What you have to do ▸ Please copy the lines below exactly, from the first one through the line showing "true) x y 0".
● ● ● ● ● ● ●
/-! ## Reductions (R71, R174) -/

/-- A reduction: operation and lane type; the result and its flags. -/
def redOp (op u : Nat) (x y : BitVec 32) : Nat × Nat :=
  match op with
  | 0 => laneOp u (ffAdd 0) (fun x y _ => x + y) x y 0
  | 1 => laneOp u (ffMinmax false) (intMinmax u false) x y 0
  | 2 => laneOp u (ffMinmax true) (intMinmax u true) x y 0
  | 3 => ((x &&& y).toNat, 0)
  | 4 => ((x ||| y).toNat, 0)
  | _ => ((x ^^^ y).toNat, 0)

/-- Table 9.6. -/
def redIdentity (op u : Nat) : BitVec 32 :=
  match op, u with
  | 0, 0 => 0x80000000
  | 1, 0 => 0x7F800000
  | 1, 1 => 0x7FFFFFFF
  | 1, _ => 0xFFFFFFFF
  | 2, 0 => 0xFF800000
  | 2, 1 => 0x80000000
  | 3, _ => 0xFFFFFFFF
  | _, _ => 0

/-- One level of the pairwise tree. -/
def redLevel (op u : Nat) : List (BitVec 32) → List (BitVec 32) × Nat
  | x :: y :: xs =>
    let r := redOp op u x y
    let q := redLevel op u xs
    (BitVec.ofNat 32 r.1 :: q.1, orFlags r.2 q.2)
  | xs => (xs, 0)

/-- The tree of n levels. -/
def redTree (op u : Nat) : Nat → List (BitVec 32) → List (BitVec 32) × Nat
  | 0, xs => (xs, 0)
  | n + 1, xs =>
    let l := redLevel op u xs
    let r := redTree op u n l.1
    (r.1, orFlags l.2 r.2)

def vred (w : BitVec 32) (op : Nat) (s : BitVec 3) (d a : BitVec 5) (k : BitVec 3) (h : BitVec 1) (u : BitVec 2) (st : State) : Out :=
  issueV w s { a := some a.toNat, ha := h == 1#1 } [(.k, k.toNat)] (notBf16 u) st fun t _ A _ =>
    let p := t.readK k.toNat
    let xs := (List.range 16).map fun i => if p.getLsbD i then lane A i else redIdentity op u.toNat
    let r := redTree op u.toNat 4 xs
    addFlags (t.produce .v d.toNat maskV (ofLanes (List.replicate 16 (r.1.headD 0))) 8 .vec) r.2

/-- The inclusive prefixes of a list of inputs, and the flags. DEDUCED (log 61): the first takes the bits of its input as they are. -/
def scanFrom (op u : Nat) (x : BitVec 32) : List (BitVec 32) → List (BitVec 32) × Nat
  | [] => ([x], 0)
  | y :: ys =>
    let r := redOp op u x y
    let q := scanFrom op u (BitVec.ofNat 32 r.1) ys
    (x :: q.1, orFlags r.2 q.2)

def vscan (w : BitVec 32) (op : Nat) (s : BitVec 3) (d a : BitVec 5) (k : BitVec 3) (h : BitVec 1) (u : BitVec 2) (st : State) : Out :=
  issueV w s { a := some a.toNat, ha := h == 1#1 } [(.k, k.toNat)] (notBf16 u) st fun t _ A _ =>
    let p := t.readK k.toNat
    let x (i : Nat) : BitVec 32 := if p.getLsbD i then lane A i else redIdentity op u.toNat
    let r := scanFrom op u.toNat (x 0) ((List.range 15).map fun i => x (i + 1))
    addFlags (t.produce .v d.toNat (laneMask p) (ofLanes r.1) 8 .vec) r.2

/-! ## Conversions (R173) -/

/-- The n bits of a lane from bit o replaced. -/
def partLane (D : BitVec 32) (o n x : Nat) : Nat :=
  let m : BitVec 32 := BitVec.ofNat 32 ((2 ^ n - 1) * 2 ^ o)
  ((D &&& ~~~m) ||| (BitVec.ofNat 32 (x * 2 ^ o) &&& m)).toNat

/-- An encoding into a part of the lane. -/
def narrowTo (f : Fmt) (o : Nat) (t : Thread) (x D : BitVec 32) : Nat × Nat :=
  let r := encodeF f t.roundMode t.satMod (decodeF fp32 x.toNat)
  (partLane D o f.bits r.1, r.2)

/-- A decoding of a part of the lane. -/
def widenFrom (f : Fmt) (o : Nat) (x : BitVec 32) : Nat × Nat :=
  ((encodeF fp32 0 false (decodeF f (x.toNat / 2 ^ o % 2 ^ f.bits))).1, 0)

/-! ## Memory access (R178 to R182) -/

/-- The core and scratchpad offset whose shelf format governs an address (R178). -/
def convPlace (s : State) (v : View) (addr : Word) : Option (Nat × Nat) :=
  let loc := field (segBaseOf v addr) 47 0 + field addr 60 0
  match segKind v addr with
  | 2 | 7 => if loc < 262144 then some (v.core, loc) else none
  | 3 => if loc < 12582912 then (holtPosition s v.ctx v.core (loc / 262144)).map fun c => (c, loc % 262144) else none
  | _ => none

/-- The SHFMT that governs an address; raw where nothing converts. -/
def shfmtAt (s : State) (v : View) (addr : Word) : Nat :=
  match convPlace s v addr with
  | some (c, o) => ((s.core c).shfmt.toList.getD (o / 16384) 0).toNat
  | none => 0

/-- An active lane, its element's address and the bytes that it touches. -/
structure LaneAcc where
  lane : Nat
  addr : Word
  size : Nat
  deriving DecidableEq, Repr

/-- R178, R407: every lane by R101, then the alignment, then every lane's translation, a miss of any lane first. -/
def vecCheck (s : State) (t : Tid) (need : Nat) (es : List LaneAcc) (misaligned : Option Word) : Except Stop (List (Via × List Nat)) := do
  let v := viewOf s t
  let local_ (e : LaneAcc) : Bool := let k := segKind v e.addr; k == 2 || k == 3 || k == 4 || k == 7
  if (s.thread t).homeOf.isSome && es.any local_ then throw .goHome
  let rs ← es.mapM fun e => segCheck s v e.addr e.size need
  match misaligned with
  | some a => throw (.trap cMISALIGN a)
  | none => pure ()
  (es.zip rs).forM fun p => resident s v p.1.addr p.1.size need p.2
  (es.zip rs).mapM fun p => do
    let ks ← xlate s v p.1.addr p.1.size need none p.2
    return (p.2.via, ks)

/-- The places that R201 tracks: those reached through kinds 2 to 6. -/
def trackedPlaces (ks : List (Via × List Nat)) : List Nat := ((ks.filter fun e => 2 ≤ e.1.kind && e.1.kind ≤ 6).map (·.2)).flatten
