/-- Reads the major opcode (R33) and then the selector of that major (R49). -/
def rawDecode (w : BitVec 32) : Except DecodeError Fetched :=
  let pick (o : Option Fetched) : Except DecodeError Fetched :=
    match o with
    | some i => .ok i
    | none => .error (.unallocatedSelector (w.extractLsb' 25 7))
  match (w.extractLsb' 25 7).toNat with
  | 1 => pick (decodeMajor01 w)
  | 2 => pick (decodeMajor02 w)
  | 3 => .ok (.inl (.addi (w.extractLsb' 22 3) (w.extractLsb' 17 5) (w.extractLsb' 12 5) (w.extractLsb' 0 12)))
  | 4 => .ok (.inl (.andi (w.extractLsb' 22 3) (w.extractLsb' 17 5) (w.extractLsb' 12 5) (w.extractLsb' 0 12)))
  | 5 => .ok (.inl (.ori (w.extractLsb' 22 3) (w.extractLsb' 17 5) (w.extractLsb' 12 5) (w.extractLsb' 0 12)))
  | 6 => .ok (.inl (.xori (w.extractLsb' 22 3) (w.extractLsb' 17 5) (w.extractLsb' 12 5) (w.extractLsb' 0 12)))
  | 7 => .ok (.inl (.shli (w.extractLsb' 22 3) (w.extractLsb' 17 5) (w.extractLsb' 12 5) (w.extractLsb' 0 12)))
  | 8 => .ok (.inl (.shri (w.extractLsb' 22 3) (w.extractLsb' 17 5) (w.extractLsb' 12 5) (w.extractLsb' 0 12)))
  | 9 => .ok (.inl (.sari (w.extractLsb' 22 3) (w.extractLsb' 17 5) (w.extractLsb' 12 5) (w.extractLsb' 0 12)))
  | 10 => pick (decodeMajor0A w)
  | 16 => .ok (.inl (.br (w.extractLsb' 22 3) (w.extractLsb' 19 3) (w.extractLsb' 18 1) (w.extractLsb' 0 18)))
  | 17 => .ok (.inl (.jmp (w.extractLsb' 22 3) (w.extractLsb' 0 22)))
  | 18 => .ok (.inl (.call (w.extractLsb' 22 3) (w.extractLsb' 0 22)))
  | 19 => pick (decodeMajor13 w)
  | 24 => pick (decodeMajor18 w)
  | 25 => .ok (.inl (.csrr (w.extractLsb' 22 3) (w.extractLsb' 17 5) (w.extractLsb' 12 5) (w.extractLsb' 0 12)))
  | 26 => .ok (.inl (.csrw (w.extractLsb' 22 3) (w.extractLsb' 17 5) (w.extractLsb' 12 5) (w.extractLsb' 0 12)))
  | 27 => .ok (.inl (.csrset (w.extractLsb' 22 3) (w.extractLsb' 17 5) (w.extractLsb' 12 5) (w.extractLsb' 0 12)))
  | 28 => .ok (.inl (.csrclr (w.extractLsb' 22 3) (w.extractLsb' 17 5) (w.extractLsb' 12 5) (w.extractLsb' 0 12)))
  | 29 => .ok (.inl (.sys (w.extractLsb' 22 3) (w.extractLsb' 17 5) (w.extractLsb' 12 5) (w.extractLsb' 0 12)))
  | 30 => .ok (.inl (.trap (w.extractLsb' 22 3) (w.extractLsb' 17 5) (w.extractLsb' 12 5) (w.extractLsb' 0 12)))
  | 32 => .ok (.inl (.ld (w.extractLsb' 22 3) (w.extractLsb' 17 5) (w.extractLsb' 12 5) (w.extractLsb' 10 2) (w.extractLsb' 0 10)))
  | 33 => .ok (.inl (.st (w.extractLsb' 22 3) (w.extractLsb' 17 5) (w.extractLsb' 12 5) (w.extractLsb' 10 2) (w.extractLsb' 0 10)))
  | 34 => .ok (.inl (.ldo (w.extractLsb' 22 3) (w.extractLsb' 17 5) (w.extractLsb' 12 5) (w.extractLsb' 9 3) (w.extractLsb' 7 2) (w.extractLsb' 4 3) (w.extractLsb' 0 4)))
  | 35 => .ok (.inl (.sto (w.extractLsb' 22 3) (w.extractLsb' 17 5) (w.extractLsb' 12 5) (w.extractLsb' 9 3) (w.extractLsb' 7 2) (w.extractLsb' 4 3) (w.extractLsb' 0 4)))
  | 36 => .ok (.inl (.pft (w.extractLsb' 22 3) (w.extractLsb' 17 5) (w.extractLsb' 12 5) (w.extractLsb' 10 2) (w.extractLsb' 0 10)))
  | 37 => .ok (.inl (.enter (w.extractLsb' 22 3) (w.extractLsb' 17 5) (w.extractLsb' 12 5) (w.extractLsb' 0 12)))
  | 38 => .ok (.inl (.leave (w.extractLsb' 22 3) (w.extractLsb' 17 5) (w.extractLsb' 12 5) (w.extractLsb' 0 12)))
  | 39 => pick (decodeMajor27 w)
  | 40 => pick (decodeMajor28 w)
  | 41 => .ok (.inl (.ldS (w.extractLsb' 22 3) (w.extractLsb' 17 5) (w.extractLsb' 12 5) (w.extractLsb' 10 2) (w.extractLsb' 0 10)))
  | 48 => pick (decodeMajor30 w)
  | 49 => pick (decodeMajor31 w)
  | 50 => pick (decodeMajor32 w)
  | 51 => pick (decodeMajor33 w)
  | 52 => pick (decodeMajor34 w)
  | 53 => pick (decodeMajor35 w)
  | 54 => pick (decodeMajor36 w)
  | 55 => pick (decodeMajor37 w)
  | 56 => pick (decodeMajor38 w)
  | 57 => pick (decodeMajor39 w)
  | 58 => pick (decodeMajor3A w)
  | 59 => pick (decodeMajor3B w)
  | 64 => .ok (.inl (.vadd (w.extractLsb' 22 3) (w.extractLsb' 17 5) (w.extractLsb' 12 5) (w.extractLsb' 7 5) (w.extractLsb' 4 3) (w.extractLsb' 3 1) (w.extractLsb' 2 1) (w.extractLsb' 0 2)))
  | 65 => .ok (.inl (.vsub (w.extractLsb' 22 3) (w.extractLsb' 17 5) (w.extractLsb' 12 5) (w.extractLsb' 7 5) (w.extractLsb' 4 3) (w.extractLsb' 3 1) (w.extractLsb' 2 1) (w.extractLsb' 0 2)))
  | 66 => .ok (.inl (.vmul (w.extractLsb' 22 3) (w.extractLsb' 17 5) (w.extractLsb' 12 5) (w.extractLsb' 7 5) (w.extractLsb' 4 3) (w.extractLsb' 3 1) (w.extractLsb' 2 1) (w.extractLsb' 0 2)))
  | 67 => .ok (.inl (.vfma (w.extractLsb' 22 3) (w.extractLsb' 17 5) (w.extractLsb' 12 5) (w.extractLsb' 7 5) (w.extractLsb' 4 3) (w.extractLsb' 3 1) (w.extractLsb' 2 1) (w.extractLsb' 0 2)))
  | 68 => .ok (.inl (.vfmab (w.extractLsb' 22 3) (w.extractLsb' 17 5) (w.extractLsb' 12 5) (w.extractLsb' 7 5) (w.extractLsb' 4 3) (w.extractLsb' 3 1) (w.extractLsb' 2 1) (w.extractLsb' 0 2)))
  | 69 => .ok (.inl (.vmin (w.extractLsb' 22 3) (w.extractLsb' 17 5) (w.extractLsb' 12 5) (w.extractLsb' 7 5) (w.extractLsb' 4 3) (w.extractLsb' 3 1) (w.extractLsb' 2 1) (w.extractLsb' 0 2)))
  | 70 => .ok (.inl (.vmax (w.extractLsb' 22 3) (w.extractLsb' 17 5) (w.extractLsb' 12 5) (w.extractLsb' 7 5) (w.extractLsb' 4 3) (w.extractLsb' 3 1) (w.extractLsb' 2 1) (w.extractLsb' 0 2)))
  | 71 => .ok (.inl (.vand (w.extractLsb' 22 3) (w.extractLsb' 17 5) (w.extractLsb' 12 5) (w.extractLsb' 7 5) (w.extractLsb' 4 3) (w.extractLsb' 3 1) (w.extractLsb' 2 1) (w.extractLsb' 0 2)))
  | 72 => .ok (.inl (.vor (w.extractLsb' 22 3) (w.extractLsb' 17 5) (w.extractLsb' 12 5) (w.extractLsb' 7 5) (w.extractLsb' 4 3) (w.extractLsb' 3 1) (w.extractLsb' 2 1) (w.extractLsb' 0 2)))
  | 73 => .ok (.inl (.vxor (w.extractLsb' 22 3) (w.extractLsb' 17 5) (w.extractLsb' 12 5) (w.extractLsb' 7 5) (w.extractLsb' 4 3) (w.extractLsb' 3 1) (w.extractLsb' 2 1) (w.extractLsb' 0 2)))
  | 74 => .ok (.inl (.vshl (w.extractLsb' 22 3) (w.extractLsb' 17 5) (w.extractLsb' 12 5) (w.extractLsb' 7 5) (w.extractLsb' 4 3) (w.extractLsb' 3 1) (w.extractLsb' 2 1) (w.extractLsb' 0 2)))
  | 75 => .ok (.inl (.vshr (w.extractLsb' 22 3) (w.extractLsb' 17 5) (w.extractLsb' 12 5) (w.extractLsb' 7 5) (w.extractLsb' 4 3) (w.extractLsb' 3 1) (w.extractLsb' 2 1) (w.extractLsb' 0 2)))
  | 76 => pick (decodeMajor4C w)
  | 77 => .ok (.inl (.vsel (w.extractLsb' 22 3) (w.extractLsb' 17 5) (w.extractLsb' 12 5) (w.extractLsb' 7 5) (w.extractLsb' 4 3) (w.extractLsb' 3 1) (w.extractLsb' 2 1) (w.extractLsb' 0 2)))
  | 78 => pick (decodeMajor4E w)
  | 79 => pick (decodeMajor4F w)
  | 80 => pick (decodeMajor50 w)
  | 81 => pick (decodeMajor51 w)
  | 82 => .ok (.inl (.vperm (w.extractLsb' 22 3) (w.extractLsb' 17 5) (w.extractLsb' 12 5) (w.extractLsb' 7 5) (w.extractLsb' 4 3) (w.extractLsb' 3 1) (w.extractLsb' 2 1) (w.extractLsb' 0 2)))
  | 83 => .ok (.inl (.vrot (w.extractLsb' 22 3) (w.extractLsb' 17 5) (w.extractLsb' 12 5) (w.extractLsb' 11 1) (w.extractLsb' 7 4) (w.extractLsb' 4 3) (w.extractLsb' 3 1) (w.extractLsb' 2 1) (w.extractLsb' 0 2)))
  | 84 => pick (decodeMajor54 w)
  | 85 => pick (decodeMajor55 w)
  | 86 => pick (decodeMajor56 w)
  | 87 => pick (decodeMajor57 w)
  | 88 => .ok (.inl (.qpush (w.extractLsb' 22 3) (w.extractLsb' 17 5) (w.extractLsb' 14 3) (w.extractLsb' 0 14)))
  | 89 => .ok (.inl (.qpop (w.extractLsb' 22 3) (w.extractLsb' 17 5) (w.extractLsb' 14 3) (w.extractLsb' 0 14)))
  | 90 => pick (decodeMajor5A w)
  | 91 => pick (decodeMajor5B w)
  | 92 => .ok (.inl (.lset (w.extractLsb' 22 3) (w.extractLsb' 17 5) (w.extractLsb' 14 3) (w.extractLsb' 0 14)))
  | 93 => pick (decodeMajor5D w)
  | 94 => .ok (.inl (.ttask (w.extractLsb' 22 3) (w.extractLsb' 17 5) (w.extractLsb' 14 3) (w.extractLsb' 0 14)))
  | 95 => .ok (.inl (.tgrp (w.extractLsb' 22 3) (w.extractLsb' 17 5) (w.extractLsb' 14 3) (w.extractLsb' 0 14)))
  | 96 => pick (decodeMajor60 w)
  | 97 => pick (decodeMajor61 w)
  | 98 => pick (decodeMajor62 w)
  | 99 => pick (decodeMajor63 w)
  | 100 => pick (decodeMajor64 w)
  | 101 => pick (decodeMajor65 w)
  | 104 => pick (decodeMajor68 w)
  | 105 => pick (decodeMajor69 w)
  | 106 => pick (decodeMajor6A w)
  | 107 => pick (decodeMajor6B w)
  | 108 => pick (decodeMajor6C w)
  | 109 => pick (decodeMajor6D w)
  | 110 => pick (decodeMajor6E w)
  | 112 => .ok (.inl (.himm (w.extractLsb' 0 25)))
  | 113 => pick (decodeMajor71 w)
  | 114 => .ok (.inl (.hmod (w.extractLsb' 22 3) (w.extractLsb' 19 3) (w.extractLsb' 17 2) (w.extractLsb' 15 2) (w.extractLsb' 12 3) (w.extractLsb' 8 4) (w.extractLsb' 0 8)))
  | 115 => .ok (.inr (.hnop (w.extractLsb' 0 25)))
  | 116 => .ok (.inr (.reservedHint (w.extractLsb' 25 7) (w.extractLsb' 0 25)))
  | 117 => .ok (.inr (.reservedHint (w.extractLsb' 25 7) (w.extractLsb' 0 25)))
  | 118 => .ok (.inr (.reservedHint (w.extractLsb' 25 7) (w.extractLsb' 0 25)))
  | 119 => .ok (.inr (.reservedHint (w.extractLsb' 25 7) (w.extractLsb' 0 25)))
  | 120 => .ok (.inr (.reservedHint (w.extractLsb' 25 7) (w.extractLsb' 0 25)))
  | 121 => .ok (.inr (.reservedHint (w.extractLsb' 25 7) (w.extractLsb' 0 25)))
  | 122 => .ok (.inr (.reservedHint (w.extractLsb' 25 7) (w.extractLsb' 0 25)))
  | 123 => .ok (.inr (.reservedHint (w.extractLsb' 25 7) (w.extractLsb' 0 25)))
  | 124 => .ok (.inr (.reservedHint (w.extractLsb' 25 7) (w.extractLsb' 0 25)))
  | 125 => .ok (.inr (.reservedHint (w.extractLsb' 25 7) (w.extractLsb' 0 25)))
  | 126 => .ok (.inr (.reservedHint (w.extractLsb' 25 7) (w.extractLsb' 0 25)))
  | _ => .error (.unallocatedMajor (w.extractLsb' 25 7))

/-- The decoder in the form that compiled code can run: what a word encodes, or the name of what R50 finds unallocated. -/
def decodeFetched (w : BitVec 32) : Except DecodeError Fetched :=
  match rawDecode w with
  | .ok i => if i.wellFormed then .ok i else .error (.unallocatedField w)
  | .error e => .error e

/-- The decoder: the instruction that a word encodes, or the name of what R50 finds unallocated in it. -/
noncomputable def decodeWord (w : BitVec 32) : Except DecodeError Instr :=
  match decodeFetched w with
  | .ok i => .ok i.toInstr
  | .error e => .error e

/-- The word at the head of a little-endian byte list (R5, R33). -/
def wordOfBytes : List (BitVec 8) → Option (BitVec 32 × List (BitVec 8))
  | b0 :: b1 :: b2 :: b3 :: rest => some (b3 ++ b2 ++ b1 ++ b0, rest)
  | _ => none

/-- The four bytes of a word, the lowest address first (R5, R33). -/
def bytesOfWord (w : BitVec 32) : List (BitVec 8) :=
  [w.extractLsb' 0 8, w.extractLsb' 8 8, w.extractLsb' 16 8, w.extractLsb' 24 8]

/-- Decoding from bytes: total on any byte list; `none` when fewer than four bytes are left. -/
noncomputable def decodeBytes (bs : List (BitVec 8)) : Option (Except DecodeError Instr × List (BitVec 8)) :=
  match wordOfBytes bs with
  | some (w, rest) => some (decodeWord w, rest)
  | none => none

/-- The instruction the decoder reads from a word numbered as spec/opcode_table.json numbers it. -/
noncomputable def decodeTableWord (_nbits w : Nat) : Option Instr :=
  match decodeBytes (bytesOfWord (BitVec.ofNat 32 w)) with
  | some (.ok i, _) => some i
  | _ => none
● ● ● ● ● ● ●
Problem solution ▸
/-! ## Reductions (R71, R174) -/

/-- A reduction: operation and lane type; the result and its flags. -/
def redOp (op u : Nat) (x y : BitVec 32) : Nat × Nat :=
  match op with
  | 0 => laneOp u (ffAdd 0) (fun x y _ => x + y) x y 0
  | 1 => laneOp u (ffMinmax false) (intMinmax u false) x y 0
  | 2 => laneOp u (ffMinmax true) (intMinmax u true) x y 0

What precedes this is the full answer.